While DeBeers successfully managed to whip the mutineers back into place, it suffered from the events in the late 1970s for some years to come. Contrary to their previous policy of controlled price increases and demand regulation, DeBeers too was enticed to take advantage of the bear market for diamonds. Prices set at the CSO's sightings went up rapidly, soon reaching levels unimaginable only five years before. This further fueled the speculative bubble, which eventually burst, as diamond hoarders decided to dump their holding in the market to realize their capital gains. At this stage, all that DeBeers could do was to react buying the excess supply from the market and preventing too big a price crash. With the quantities involved, however, this proved to be costly: DeBeers' stocks in diamonds soared to almost $2bn in 1984.

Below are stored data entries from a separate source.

/-- VREDSUM_X (R264). -/
def execVredsumX (d : R6) (a : R6) (b : R6) (fmt : BitVec 4) (mk : St) (st : St) (s : State) : Result :=
  redOp ⟨12, st⟩ .sum d a b { fmt := fmt.toNat, msk := mk.toNat } s

/-- VREDMAX (R264). -/
def execVredmax (d : R6) (a : R6) (b : R6) (st : St) (s : State) : Result :=
  redOp ⟨4, st⟩ .max d a b {} s

/-- VREDMAX_X (R264). -/
def execVredmaxX (d : R6) (a : R6) (b : R6) (fmt : BitVec 4) (mk : St) (st : St) (s : State) : Result :=
  redOp ⟨12, st⟩ .max d a b { fmt := fmt.toNat, msk := mk.toNat } s

/-- VREDMIN (R264). -/
def execVredmin (d : R6) (a : R6) (b : R6) (st : St) (s : State) : Result :=
  redOp ⟨4, st⟩ .min d a b {} s

/-- VREDMIN_X (R264). -/
def execVredminX (d : R6) (a : R6) (b : R6) (fmt : BitVec 4) (mk : St) (st : St) (s : State) : Result :=
  redOp ⟨12, st⟩ .min d a b { fmt := fmt.toNat, msk := mk.toNat } s

/-- VLD (R265, R266). -/
def execVld (d : R6) (a : R6) (st : St) (s : State) : Result :=
  vmemOp ⟨4, st⟩ false true d a [] none 0 {} unitOffset s

/-- VLD_X (R265, R266). -/
def execVldX (d : R6) (a : R6) (fmt : BitVec 4) (mk : St) (mp : Bit) (tp : Bit) (ph : Bit) (imm : W32) (st : St) (s : State) : Result :=
  vmemOp ⟨12, st⟩ false true d a [] none (sext32 imm) { fmt := fmt.toNat, msk := mk.toNat, mp := mp.toNat, tp := tp.toNat, ph := ph } unitOffset s

/-- VST (R265, R266). -/
def execVst (d : R6) (a : R6) (st : St) (s : State) : Result :=
  vmemOp ⟨4, st⟩ true true d a [] none 0 {} unitOffset s

/-- VST_X (R265, R266). -/
def execVstX (d : R6) (a : R6) (fmt : BitVec 4) (mk : St) (ph : Bit) (imm : W32) (st : St) (s : State) : Result :=
  vmemOp ⟨12, st⟩ true true d a [] none (sext32 imm) { fmt := fmt.toNat, msk := mk.toNat, ph := ph } unitOffset s

/-- VLDS (R265, R266). -/
def execVlds (d : R6) (a : R6) (b : R6) (st : St) (s : State) : Result :=
  vmemOp ⟨4, st⟩ false false d a [b] none 0 {} (strideOffset b) s

/-- VLDS_X (R265, R266). -/
def execVldsX (d : R6) (a : R6) (b : R6) (fmt : BitVec 4) (mk : St) (mp : Bit) (tp : Bit) (ph : Bit) (imm : W32) (st : St) (s : State) : Result :=
  vmemOp ⟨12, st⟩ false false d a [b] none (sext32 imm) { fmt := fmt.toNat, msk := mk.toNat, mp := mp.toNat, tp := tp.toNat, ph := ph } (strideOffset b) s

/-- VSTS (R265, R266). -/
def execVsts (d : R6) (a : R6) (b : R6) (st : St) (s : State) : Result :=
  vmemOp ⟨4, st⟩ true false d a [b] none 0 {} (strideOffset b) s

/-- VSTS_X (R265, R266). -/
def execVstsX (d : R6) (a : R6) (b : R6) (fmt : BitVec 4) (mk : St) (ph : Bit) (imm : W32) (st : St) (s : State) : Result :=
  vmemOp ⟨12, st⟩ true false d a [b] none (sext32 imm) { fmt := fmt.toNat, msk := mk.toNat, ph := ph } (strideOffset b) s

/-- VGATH (R265, R266). -/
def execVgath (d : R6) (a : R6) (b : R6) (st : St) (s : State) : Result :=
  vmemOp ⟨4, st⟩ false false d a [] (some b) 0 {} (indexOffset b) s

/-- VGATH_X (R265, R266). -/
def execVgathX (d : R6) (a : R6) (b : R6) (fmt : BitVec 4) (mk : St) (mp : Bit) (tp : Bit) (ph : Bit) (imm : W32) (st : St) (s : State) : Result :=
  vmemOp ⟨12, st⟩ false false d a [] (some b) (sext32 imm) { fmt := fmt.toNat, msk := mk.toNat, mp := mp.toNat, tp := tp.toNat, ph := ph } (indexOffset b) s

/-- VSCAT (R265, R266). -/
def execVscat (d : R6) (a : R6) (b : R6) (st : St) (s : State) : Result :=
  vmemOp ⟨4, st⟩ true false d a [] (some b) 0 {} (indexOffset b) s

/-- VSCAT_X (R265, R266). -/
def execVscatX (d : R6) (a : R6) (b : R6) (fmt : BitVec 4) (mk : St) (ph : Bit) (imm : W32) (st : St) (s : State) : Result :=
  vmemOp ⟨12, st⟩ true false d a [] (some b) (sext32 imm) { fmt := fmt.toNat, msk := mk.toNat, ph := ph } (indexOffset b) s

/-- VCVTP (R267). -/
def execVcvtp (d : R6) (a : R6) (b : R6) (fmt : BitVec 4) (mk : St) (mp : Bit) (tp : Bit) (sat : Bit) (sr : Bit) (st : St) (s : State) : Result :=
  cvtOp ⟨12, st⟩ false d a b { fmt := fmt.toNat, msk := mk.toNat, mp := mp.toNat, tp := tp.toNat } sat sr s

/-- VCVTU (R267). -/
def execVcvtu (d : R6) (a : R6) (b : R6) (fmt : BitVec 4) (mk : St) (mp : Bit) (tp : Bit) (sat : Bit) (sr : Bit) (st : St) (s : State) : Result :=
  cvtOp ⟨12, st⟩ true d a b { fmt := fmt.toNat, msk := mk.toNat, mp := mp.toNat, tp := tp.toNat } sat sr s

/-- VCVTI (R268). -/
def execVcvti (d : R6) (a : R6) (fmt : BitVec 4) (mk : St) (mp : Bit) (tp : Bit) (sat : Bit) (sr : Bit) (st : St) (s : State) : Result :=
  let _ := sat; cvtiOp ⟨12, st⟩ d a { fmt := fmt.toNat, msk := mk.toNat, mp := mp.toNat, tp := tp.toNat } sr s

/-- VQSCALE (R269). -/
def execVqscale (d : R6) (a : R6) (e : R6) (fmt : BitVec 4) (tp : Bit) (sat : Bit) (sr : Bit) (st : St) (s : State) : Result :=
  let _ := sat; qscaleOp ⟨12, st⟩ d a e { fmt := fmt.toNat, tp := tp.toNat } sr s

/-- VTAG (R270). -/
def execVtag (d : R6) (st : St) (s : State) : Result :=
  vtagOp ⟨4, st⟩ d 0 s

/-- VTAG_X (R270). -/
def execVtagX (d : R6) (fmt : BitVec 4) (st : St) (s : State) : Result :=
  vtagOp ⟨12, st⟩ d fmt.toNat s

/-- VTAGR (R270). -/
def execVtagr (d : R6) (a : R6) (st : St) (s : State) : Result :=
  vtagrOp ⟨4, st⟩ d a s

/-- VTAGR_X (R270). -/
def execVtagrX (d : R6) (a : R6) (st : St) (s : State) : Result :=
  vtagrOp ⟨12, st⟩ d a s

/-- VMERGE3 (R271). -/
def execVmerge3 (d : R6) (a : R6) (b : R6) (st : St) (s : State) : Result :=
  mergeOp ⟨4, st⟩ d a b {} s

/-- VMERGE3_X (R271). -/
def execVmerge3X (d : R6) (a : R6) (b : R6) (fmt : BitVec 4) (mk : St) (mp : Bit) (tp : Bit) (st : St) (s : State) : Result :=
  mergeOp ⟨12, st⟩ d a b { fmt := fmt.toNat, msk := mk.toNat, mp := mp.toNat, tp := tp.toNat } s

/-- VSYNC (R272). -/
def execVsync (st : St) (s : State) : Result :=
  vsyncOp ⟨4, st⟩ s

/-- VSYNC_X (R272). -/
def execVsyncX (st : St) (s : State) : Result :=
  vsyncOp ⟨12, st⟩ s

/-- VCLAIM (R254). -/
def execVclaim (d : R6) (a : R6) (st : St) (s : State) : Result :=
  claimOp ⟨4, st⟩ (some d) (some a) (fun s k => .claim k (s.rd a)) s

/-- VRENEG (R254). -/
def execVreneg (d : R6) (st : St) (s : State) : Result :=
  claimOp ⟨4, st⟩ (some d) none (fun _ k => .reneg k) s

/-- VRELEASE (R254). -/
def execVrelease (st : St) (s : State) : Result :=
  claimOp ⟨4, st⟩ none none (fun _ _ => .release) s

/-- VADD (R257). -/
def execVadd (d : R6) (a : R6) (b : R6) (ha : Bit) (hb : Bit) (st : St) (s : State) : Result :=
  elemOp ⟨4, st⟩ .add d [(a, ha), (b, hb)] {} s

/-- VADD_X (R257). -/
def execVaddX (d : R6) (a : R6) (b : R6) (ha : Bit) (hb : Bit) (fmt : BitVec 4) (mk : St) (mp : Bit) (tp : Bit) (st : St) (s : State) : Result :=
  elemOp ⟨12, st⟩ .add d [(a, ha), (b, hb)] { fmt := fmt.toNat, msk := mk.toNat, mp := mp.toNat, tp := tp.toNat } s

/-- VSUB (R257). -/
def execVsub (d : R6) (a : R6) (b : R6) (ha : Bit) (hb : Bit) (st : St) (s : State) : Result :=
  elemOp ⟨4, st⟩ .sub d [(a, ha), (b, hb)] {} s

/-- VSUB_X (R257). -/
def execVsubX (d : R6) (a : R6) (b : R6) (ha : Bit) (hb : Bit) (fmt : BitVec 4) (mk : St) (mp : Bit) (tp : Bit) (st : St) (s : State) : Result :=
  elemOp ⟨12, st⟩ .sub d [(a, ha), (b, hb)] { fmt := fmt.toNat, msk := mk.toNat, mp := mp.toNat, tp := tp.toNat } s

/-- VMUL (R257). -/
def execVmul (d : R6) (a : R6) (b : R6) (ha : Bit) (hb : Bit) (st : St) (s : State) : Result :=
  elemOp ⟨4, st⟩ .mul d [(a, ha), (b, hb)] {} s

/-- VMUL_X (R257). -/
def execVmulX (d : R6) (a : R6) (b : R6) (ha : Bit) (hb : Bit) (fmt : BitVec 4) (mk : St) (mp : Bit) (tp : Bit) (st : St) (s : State) : Result :=
  elemOp ⟨12, st⟩ .mul d [(a, ha), (b, hb)] { fmt := fmt.toNat, msk := mk.toNat, mp := mp.toNat, tp := tp.toNat } s

/-- VFMA (R257). -/
def execVfma (d : R6) (a : R6) (b : R6) (ha : Bit) (hb : Bit) (st : St) (s : State) : Result :=
  elemOp ⟨4, st⟩ .fma d [(a, ha), (b, hb), (0, 0)] {} s

/-- VFMA_X (R257). -/
def execVfmaX (d : R6) (a : R6) (b : R6) (ha : Bit) (hb : Bit) (c : R6) (hc : Bit) (fmt : BitVec 4) (mk : St) (mp : Bit) (tp : Bit) (st : St) (s : State) : Result :=
  elemOp ⟨12, st⟩ .fma d [(a, ha), (b, hb), (c, hc)] { fmt := fmt.toNat, msk := mk.toNat, mp := mp.toNat, tp := tp.toNat } s

/-- VFNMA (R257). -/
def execVfnma (d : R6) (a : R6) (b : R6) (ha : Bit) (hb : Bit) (st : St) (s : State) : Result :=
  elemOp ⟨4, st⟩ .fnma d [(a, ha), (b, hb), (0, 0)] {} s

/-- VFNMA_X (R257). -/
def execVfnmaX (d : R6) (a : R6) (b : R6) (ha : Bit) (hb : Bit) (c : R6) (hc : Bit) (fmt : BitVec 4) (mk : St) (mp : Bit) (tp : Bit) (st : St) (s : State) : Result :=
  elemOp ⟨12, st⟩ .fnma d [(a, ha), (b, hb), (c, hc)] { fmt := fmt.toNat, msk := mk.toNat, mp := mp.toNat, tp := tp.toNat } s

/-- VMIN (R257). -/
def execVmin (d : R6) (a : R6) (b : R6) (ha : Bit) (hb : Bit) (st : St) (s : State) : Result :=
  elemOp ⟨4, st⟩ .min d [(a, ha), (b, hb)] {} s

/-- VMIN_X (R257). -/
def execVminX (d : R6) (a : R6) (b : R6) (ha : Bit) (hb : Bit) (fmt : BitVec 4) (mk : St) (mp : Bit) (tp : Bit) (st : St) (s : State) : Result :=
  elemOp ⟨12, st⟩ .min d [(a, ha), (b, hb)] { fmt := fmt.toNat, msk := mk.toNat, mp := mp.toNat, tp := tp.toNat } s

/-- VMAX (R257). -/
def execVmax (d : R6) (a : R6) (b : R6) (ha : Bit) (hb : Bit) (st : St) (s : State) : Result :=
  elemOp ⟨4, st⟩ .max d [(a, ha), (b, hb)] {} s

/-- VMAX_X (R257). -/
def execVmaxX (d : R6) (a : R6) (b : R6) (ha : Bit) (hb : Bit) (fmt : BitVec 4) (mk : St) (mp : Bit) (tp : Bit) (st : St) (s : State) : Result :=
  elemOp ⟨12, st⟩ .max d [(a, ha), (b, hb)] { fmt := fmt.toNat, msk := mk.toNat, mp := mp.toNat, tp := tp.toNat } s

/-- VABS (R257). -/
def execVabs (d : R6) (a : R6) (ha : Bit) (st : St) (s : State) : Result :=
  elemOp ⟨4, st⟩ .abs d [(a, ha)] {} s

/-- VABS_X (R257). -/
def execVabsX (d : R6) (a : R6) (ha : Bit) (fmt : BitVec 4) (mk : St) (mp : Bit) (tp : Bit) (st : St) (s : State) : Result :=
  elemOp ⟨12, st⟩ .abs d [(a, ha)] { fmt := fmt.toNat, msk := mk.toNat, mp := mp.toNat, tp := tp.toNat } s

/-- VNEG (R257). -/
def execVneg (d : R6) (a : R6) (ha : Bit) (st : St) (s : State) : Result :=
  elemOp ⟨4, st⟩ .neg d [(a, ha)] {} s

/-- VNEG_X (R257). -/
def execVnegX (d : R6) (a : R6) (ha : Bit) (fmt : BitVec 4) (mk : St) (mp : Bit) (tp : Bit) (st : St) (s : State) : Result :=
  elemOp ⟨12, st⟩ .neg d [(a, ha)] { fmt := fmt.toNat, msk := mk.toNat, mp := mp.toNat, tp := tp.toNat } s

/-- VRCP (R258). -/
def execVrcp (d : R6) (a : R6) (ha : Bit) (st : St) (s : State) : Result :=
  elemOp ⟨4, st⟩ .rcp d [(a, ha)] {} s

/-- VRCP_X (R258). -/
def execVrcpX (d : R6) (a : R6) (ha : Bit) (fmt : BitVec 4) (mk : St) (mp : Bit) (tp : Bit) (st : St) (s : State) : Result :=
  elemOp ⟨12, st⟩ .rcp d [(a, ha)] { fmt := fmt.toNat, msk := mk.toNat, mp := mp.toNat, tp := tp.toNat } s

/-- VRSQ (R258). -/
def execVrsq (d : R6) (a : R6) (ha : Bit) (st : St) (s : State) : Result :=
  elemOp ⟨4, st⟩ .rsq d [(a, ha)] {} s

/-- VRSQ_X (R258). -/
def execVrsqX (d : R6) (a : R6) (ha : Bit) (fmt : BitVec 4) (mk : St) (mp : Bit) (tp : Bit) (st : St) (s : State) : Result :=
  elemOp ⟨12, st⟩ .rsq d [(a, ha)] { fmt := fmt.toNat, msk := mk.toNat, mp := mp.toNat, tp := tp.toNat } s

/-- VEXP2 (R258). -/
def execVexp2 (d : R6) (a : R6) (ha : Bit) (st : St) (s : State) : Result :=
  elemOp ⟨4, st⟩ .exp2 d [(a, ha)] {} s

/-- VEXP2_X (R258). -/
def execVexp2X (d : R6) (a : R6) (ha : Bit) (fmt : BitVec 4) (mk : St) (mp : Bit) (tp : Bit) (st : St) (s : State) : Result :=
  elemOp ⟨12, st⟩ .exp2 d [(a, ha)] { fmt := fmt.toNat, msk := mk.toNat, mp := mp.toNat, tp := tp.toNat } s

/-- VLOG2 (R258). -/
def execVlog2 (d : R6) (a : R6) (ha : Bit) (st : St) (s : State) : Result :=
  elemOp ⟨4, st⟩ .log2 d [(a, ha)] {} s

/-- VLOG2_X (R258). -/
def execVlog2X (d : R6) (a : R6) (ha : Bit) (fmt : BitVec 4) (mk : St) (mp : Bit) (tp : Bit) (st : St) (s : State) : Result :=
  elemOp ⟨12, st⟩ .log2 d [(a, ha)] { fmt := fmt.toNat, msk := mk.toNat, mp := mp.toNat, tp := tp.toNat } s

/-- VTANH (R258). -/
def execVtanh (d : R6) (a : R6) (ha : Bit) (st : St) (s : State) : Result :=
  elemOp ⟨4, st⟩ .tanh d [(a, ha)] {} s

/-- VTANH_X (R258). -/
def execVtanhX (d : R6) (a : R6) (ha : Bit) (fmt : BitVec 4) (mk : St) (mp : Bit) (tp : Bit) (st : St) (s : State) : Result :=
  elemOp ⟨12, st⟩ .tanh d [(a, ha)] { fmt := fmt.toNat, msk := mk.toNat, mp := mp.toNat, tp := tp.toNat } s

/-- VAND (R257). -/
def execVand (d : R6) (a : R6) (b : R6) (ha : Bit) (hb : Bit) (st : St) (s : State) : Result :=
  elemOp ⟨4, st⟩ .and d [(a, ha), (b, hb)] {} s

/-- VAND_X (R257). -/
def execVandX (d : R6) (a : R6) (b : R6) (ha : Bit) (hb : Bit) (fmt : BitVec 4) (mk : St) (mp : Bit) (tp : Bit) (st : St) (s : State) : Result :=
  elemOp ⟨12, st⟩ .and d [(a, ha), (b, hb)] { fmt := fmt.toNat, msk := mk.toNat, mp := mp.toNat, tp := tp.toNat } s

/-- VOR (R257). -/
def execVor (d : R6) (a : R6) (b : R6) (ha : Bit) (hb : Bit) (st : St) (s : State) : Result :=
  elemOp ⟨4, st⟩ .or d [(a, ha), (b, hb)] {} s

/-- VOR_X (R257). -/
def execVorX (d : R6) (a : R6) (b : R6) (ha : Bit) (hb : Bit) (fmt : BitVec 4) (mk : St) (mp : Bit) (tp : Bit) (st : St) (s : State) : Result :=
  elemOp ⟨12, st⟩ .or d [(a, ha), (b, hb)] { fmt := fmt.toNat, msk := mk.toNat, mp := mp.toNat, tp := tp.toNat } s

/-- VXOR (R257). -/
def execVxor (d : R6) (a : R6) (b : R6) (ha : Bit) (hb : Bit) (st : St) (s : State) : Result :=
  elemOp ⟨4, st⟩ .xor d [(a, ha), (b, hb)] {} s

/-- VXOR_X (R257). -/
def execVxorX (d : R6) (a : R6) (b : R6) (ha : Bit) (hb : Bit) (fmt : BitVec 4) (mk : St) (mp : Bit) (tp : Bit) (st : St) (s : State) : Result :=
  elemOp ⟨12, st⟩ .xor d [(a, ha), (b, hb)] { fmt := fmt.toNat, msk := mk.toNat, mp := mp.toNat, tp := tp.toNat } s

/-- VSHL (R257). -/
def execVshl (d : R6) (a : R6) (b : R6) (ha : Bit) (hb : Bit) (st : St) (s : State) : Result :=
  elemOp ⟨4, st⟩ .shl d [(a, ha), (b, hb)] {} s

/-- VSHL_X (R257). -/
def execVshlX (d : R6) (a : R6) (b : R6) (ha : Bit) (hb : Bit) (fmt : BitVec 4) (mk : St) (mp : Bit) (tp : Bit) (st : St) (s : State) : Result :=
  elemOp ⟨12, st⟩ .shl d [(a, ha), (b, hb)] { fmt := fmt.toNat, msk := mk.toNat, mp := mp.toNat, tp := tp.toNat } s

/-- VSHR (R257). -/
def execVshr (d : R6) (a : R6) (b : R6) (ha : Bit) (hb : Bit) (st : St) (s : State) : Result :=
  elemOp ⟨4, st⟩ .shr d [(a, ha), (b, hb)] {} s

/-- VSHR_X (R257). -/
def execVshrX (d : R6) (a : R6) (b : R6) (ha : Bit) (hb : Bit) (fmt : BitVec 4) (mk : St) (mp : Bit) (tp : Bit) (st : St) (s : State) : Result :=
  elemOp ⟨12, st⟩ .shr d [(a, ha), (b, hb)] { fmt := fmt.toNat, msk := mk.toNat, mp := mp.toNat, tp := tp.toNat } s

/-- VSHRA (R257). -/
def execVshra (d : R6) (a : R6) (b : R6) (ha : Bit) (hb : Bit) (st : St) (s : State) : Result :=
  elemOp ⟨4, st⟩ .shra d [(a, ha), (b, hb)] {} s

/-- VSHRA_X (R257). -/
def execVshraX (d : R6) (a : R6) (b : R6) (ha : Bit) (hb : Bit) (fmt : BitVec 4) (mk : St) (mp : Bit) (tp : Bit) (st : St) (s : State) : Result :=
  elemOp ⟨12, st⟩ .shra d [(a, ha), (b, hb)] { fmt := fmt.toNat, msk := mk.toNat, mp := mp.toNat, tp := tp.toNat } s

/-- VCMPEQ (R257). -/
def execVcmpeq (d : R6) (a : R6) (b : R6) (ha : Bit) (hb : Bit) (st : St) (s : State) : Result :=
  elemOp ⟨4, st⟩ .cmpeq d [(a, ha), (b, hb)] {} s

/-- VCMPEQ_X (R257). -/
def execVcmpeqX (d : R6) (a : R6) (b : R6) (ha : Bit) (hb : Bit) (fmt : BitVec 4) (mk : St) (mp : Bit) (tp : Bit) (st : St) (s : State) : Result :=
  elemOp ⟨12, st⟩ .cmpeq d [(a, ha), (b, hb)] { fmt := fmt.toNat, msk := mk.toNat, mp := mp.toNat, tp := tp.toNat } s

A brief period of stable activity was soon disrupted by another attack on the cartel. Zaire felt that the terms they were given by the CSO fell below their expectations. Zaire claimed they were charged a 20 per cent handling fee on their diamond sales, and that they could easily recover some of that on the free market for industrial diamonds while undercutting the cartel's artificially high prices. Therefore, they did. The timing of Zaire's move proved rather unfortunate, however. Because the cartel had run up huge stockpiles of all kinds of diamonds, DeBeers was quite prepared to release some of it in the market at a price much below the prevailing market price. Zaire, who contributed less than 3 per cent of world production, was in no position to push prices upwards, and had to suffer a dramatic drop in its revenues.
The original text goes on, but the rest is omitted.